Hello,
I’m working with 18S sequences (R1 only good quality) from Illumina sequencing. I used the fastq.info command to extract the fasta sequences and then did all the commands in the Mothur tutorial without make.file and make.contigs
Arrived at the pre.cluster level, I have deleted sequences and the output file is empty.
I increased the RAM to 150 giga and also tried the nucleotide difference level to 2, 3 then 4 between sequences. I increased then decreased the process level (10 - 64).
I’ve also run the chimera.vsearch command but it’s been running for about 10 hours.
Could you please help me?
Thanks
mothur > summary.seqs(fasta=current, count=current)
Using 18S_R1.good.unique.good.filter.count_table as input file for the count parameter.
Using 18S_R1.good.unique.good.filter.unique.fasta as input file for the fasta parameter.
Using 64 processors.
Start End NBases Ambigs Polymer NumSeqs
Minimum: 1 737 196 0 3 1
2.5%-tile: 1 828 264 0 4 66656
25%-tile: 1 828 274 0 4 666558
Median: 1 828 275 0 5 1333115
75%-tile: 1 828 279 0 5 1999672
97.5%-tile: 1 828 280 0 6 2599574
Maximum: 3 828 282 0 8 2666229
Mean: 1 827 275 0 4
# of unique seqs: 1153321
total # of seqs: 2666229
It took 75 secs to summarize 2666229 sequences.
Output File Names:
18S_R1.good.unique.good.filter.unique.summary
mothur > pre.cluster(fasta=18S_R1.good.unique.good.filter.unique.fasta, count=18S_R1.good.unique.good.filter.count_table, diffs= 3)
Using 10 processors.
When using running without group information mothur can only use 1 processor, continuing.
0 1026717 126604
1000 712377 440944
Total number of sequences before precluster was 1153321.
pre.cluster removed 484995 sequences.
/******************************************/
[WARNING]: 18S_R1.good.unique.good.filter.unique.fasta does not contain any sequence from the .accnos file.

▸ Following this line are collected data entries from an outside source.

/-- R32: the checks of every byte of an extent. -/
def State.engineCheck (s : State) (c : Nat) (k : MKind) (as : List EAcc) : Option Trap :=
  (as.findSome? fun a => if a.sp = 0 then none else match s.engineAddr c a with | .error t => some t | .ok _ => none).orElse fun _ =>
  (as.findSome? fun a =>
    if a.sp = 0 && ((s.vd (s.coreVd c)).lastPg.toNat + 1) * 4096 < a.addr + a.n then some (trapOf 3 a.addr) else none).orElse
    fun _ => s.lateCheck c k as

/-- The fault of an access to a page, where a map of pages lists it. -/
def State.pageFault (s : State) (v : Nat) (k : MKind) (m : Map Nat) (p : Nat) : Option Trap :=
  (m.lookup p).bind fun a => match s.translate v a k with | .error t => some t | .ok _ => none

/-- R32, R110: the first fault of an extent that is read and written: outside M in its own order, then M's window, then its pages in
address order, for reading before writing. -/
def State.extentCheck (s : State) (c : Nat) (rd wr : List EAcc) : Option Trap :=
  let v := s.coreVd c
  let far := (rd ++ wr).filter (·.sp != 0)
  let near := (rd ++ wr).filter (·.sp = 0)
  (s.engineCheck c .read far).orElse fun _ =>
  (near.findSome? fun a => if ((s.vd v).lastPg.toNat + 1) * 4096 < a.addr + a.n then some (trapOf 3 a.addr) else none).orElse fun _ =>
  (pagesOf near).findSome? fun (p, _) => (s.pageFault v .read (pagesOf rd) p).orElse fun _ => s.pageFault v .write (pagesOf wr) p

/-- R42: A, and D for writes, of the pages of an extent. -/
def State.engineNote (s : State) (v : Nat) (k : MKind) : Map Nat → State
  | [] => s
  | (_, a) :: t =>
    match s.translate v a k with
    | .ok (_, _, lf) => (s.noteLeaf v a lf k).engineNote v k t
    | .error _ => s.engineNote v k t

/-- R56: the 64-byte lines of M that accesses touch, each once. -/
def mLines (as : List EAcc) : List Nat :=
  ((as.filter (·.sp = 0)).foldl (fun (m : Map Nat) a => (linesOf a.addr a.n).foldl (fun m l => Map.put m l 1) m) []).map (·.1)

/-- R127: the granules of an extent. -/
def State.engineGranules (s : State) (c : Nat) (as : List EAcc) : List Nat :=
  (as.foldl (fun (m : Map Nat) a =>
    if a.sp = 0 then m
    else match s.engineAddr c a with
      | .ok g => (granulesAt g a.n).foldl (fun m i => Map.put m i 1) m
      | .error _ => m) []).map (·.1)

/-- Bytes that an engine of core `c` reads, after its checks. -/
def State.engineRead (s : State) (c : Nat) (a : EAcc) : List Byte :=
  if a.sp = 0 then s.mPeek (s.coreVd c) a.addr a.n
  else match s.engineAddr c a with
    | .ok g => s.gRead g a.n
    | .error _ => []

/-- A write of an engine of core `c`. -/
def State.engineWrite (s : State) (c : Nat) (a : EAcc) (bs : List Byte) (nib : Nat) : List EngineWrite :=
  if a.sp = 0 then [{ m := true, addr := a.addr, data := bs, nib := nib }]
  else match s.engineAddr c a with
    | .ok g => [{ m := false, addr := g, data := bs, nib := nib }]
    | .error _ => []

/-- A byte of which half is written. -/
def halfByte (nib : Nat) (old new : Byte) : Byte :=
  if nib = 1 then (old &&& 0xF0) ||| (new &&& 0x0F) else if nib = 2 then (old &&& 0x0F) ||| (new <<< 4) else new

/-- R42: performs writes of an engine that runs for virtual device `v`. -/
def State.storeEach (s : State) (v : Nat) : List EngineWrite → State
  | [] => s
  | e :: es =>
    let old := if e.nib = 0 then [] else if e.m then s.mPeek v e.addr 1 else s.gRead e.addr 1
    let data := if e.nib = 0 then e.data else [halfByte e.nib (old.headD 0) (e.data.headD 0)]
    (if e.m then (s.noteHeld v e.addr).mPoke v e.addr data else s.gStore (s.vd v).gid e.addr data).storeEach v es

/-- Where an engine's write goes. -/
def EngineWrite.acc (e : EngineWrite) : EAcc := { sp := if e.m then 0 else 1, h := 0, fill := false, addr := e.addr, n := e.data.length }

/-- R56: performs writes of an engine, each line of M that they touch charged once. -/
def State.engineStore (s : State) (v : Nat) (ws : List EngineWrite) : State := (s.chargeLines v (mLines (ws.map (·.acc)))).storeEach v ws

/-- R54: the key fault that writes of an engine meet as they are admitted. -/
def State.storeFault (s : State) (v : Nat) (ws : List EngineWrite) : Option Trap :=
  ws.findSome? fun e => if e.m then s.pokeFault v e.addr else none

/-! ### The source -/

/-- R102: the source row of a window row. -/
def FlumeRec.srcRow (x : FlumeRec) (list : List Nat) (r : Nat) : Int :=
  if x.gae then ((list.getD r 0 : Nat) : Int) else ((x.hi 4 + r : Nat) : Int)

/-- R95: the source column of a window column. -/
def FlumeRec.srcCol (x : FlumeRec) (c : Nat) : Int := ((x.lo 4 + c : Nat) : Int)

/-- R100: is a window element inside the source tensor? -/
def FlumeRec.srcIn (x : FlumeRec) (list : List Nat) (r c : Nat) : Bool :=
  x.s.inside (x.hi 5) (x.lo 5) (x.srcRow list r) (x.srcCol c)

/-- R100: the code of a source window element. -/
def FlumeRec.codeAt (x : FlumeRec) (mem : Nat → Nat → List Byte) (list : List Nat) (r c : Nat) : Nat :=
  x.s.code mem (x.hi 5) (x.lo 5) (x.srcRow list r) (x.srcCol c)

/-- R69: the scale of a source window element. -/
def FlumeRec.scaleAt (x : FlumeRec) (mem : Nat → Nat → List Byte) (list : List Nat) (r c : Nat) : Nat :=
  x.s.scale mem (x.hi 5) (x.lo 5) (x.srcRow list r) (x.srcCol c)

/-- R100: the exact value of a source window element. An element outside the source in a block partly inside whose stored scale is
0xFF reads NaN, as R69 has every element of such a block, and not R72's zero. DEDUCED, unsafe (log 57). -/
def FlumeRec.valAt (x : FlumeRec) (mem : Nat → Nat → List Byte) (list : List Nat) (r c : Nat) : Num :=
  scaledValue (tensorFmt x.s.fmt) (x.codeAt mem list r c) (x.scaleAt mem list r c)

/-- R103: the random bits of a source window element. -/
def FlumeRec.bits (x : FlumeRec) (r c : Nat) : Nat :=
  if x.cvr = 4 then
    let e := r * x.wc + c
    philox x.snap.rngkey (e / 4) x.snap.widx x.snap.lid ((x.snap.rngctr.toNat + x.rngc) % 2 ^ 32) (e % 4)
  else 0

/-! ### Blocks -/

/-- A block of a window: its scale and the codes of its elements, row by row. -/
structure Block where
  scale : Nat
  codes : List (List Nat)
  deriving DecidableEq, Repr

/-- R73: ScaleFor. -/
def scaleFor (f : Fmt) (vals : List Num) : Nat :=
  let emax : Int := match f with | .e4m3 => 8 | .e5m2 => 15 | _ => 2
  let top (x : Num) : Option Int := match x with | .fin _ m e _ => if m = 0 then none else some (e + (Nat.log2 m : Int)) | _ => none
  if vals.any fun x => x.isNan || x.isInf then 255
  else match (vals.filterMap top).foldl (fun a b => match a with | none => some b | some y => some (max y b)) (none : Option Int) with
    | none => 127
    | some l => (max 0 (min 254 (l - emax + 127))).toNat

/-- R73: a block whose scale is derived from its values. -/
def deriveBlock (f : Fmt) (rm : Nat) (val : Nat → Nat → Num) (rb : Nat → Nat → Nat) : Block :=
  let vals := tabulate 32 fun r => tabulate 32 fun c => val r c
  let e := scaleFor f vals.flatten
  { scale := e,
    codes := vals.zipIdx.map fun (row, r) => row.zipIdx.map fun (v, c) =>
      if e = 255 then 0 else (convert (v.scale (127 - (e : Int))) f rm true (rb r c)).1 }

Selected 0 sequences from 18S_R1.good.unique.good.filter.unique.fasta.
Output File Names:
18S_R1.good.unique.good.filter.unique.precluster.fasta
/******************************************/
Done.
It took 1455 secs to cluster 1153321 sequences.
Using 10 processors.
Output File Names:
18S_R1.good.unique.good.filter.unique.precluster.fasta
18S_R1.good.unique.good.filter.unique.precluster.count_table
18S_R1.good.unique.good.filter.unique.precluster.map
vsearch v2.15.2_linux_x86_64, 1007.8GB RAM, 64 cores
https://github.com/torognes/vsearch
Fatal error: Unable to read from file (18S_R1.good.unique.good.filter.unique.precluster.temp)
mothur > chimera.vsearch(fasta=current, count=current, dereplicate=t)
Using 18S_R1.good.unique.good.filter.unique.precluster.count_table as input file for the count parameter.
Using 18S_R1.good.unique.good.filter.unique.precluster.fasta as input file for the fasta parameter.
[ERROR]: 18S_R1.good.unique.good.filter.unique.precluster.fasta is blank, aborting.
Using 18S_R1.good.unique.good.filter.unique.precluster.fasta as input file for the fasta parameter.
Using 10 processors.
Unable to open vsearch. Trying mothur's executable directory vsearch.
Unable to open vsearch.
vsearch file does not exist. Checking path...
Found vsearch in your path, using /beegfs/data/hgbaguidi/miniconda3/envs/mothur148/bin//vsearch
Using vsearch version v2.15.2.
Checking sequences from 18S_R1.good.unique.good.filter.unique.precluster.fasta ...
When using template=self, mothur can only use 1 processor, continuing.
[ERROR]: 18S_R1.good.unique.good.filter.unique.precluster.fasta is blank. Please correct.
It took 2 secs to check your sequences. 0 chimeras were found.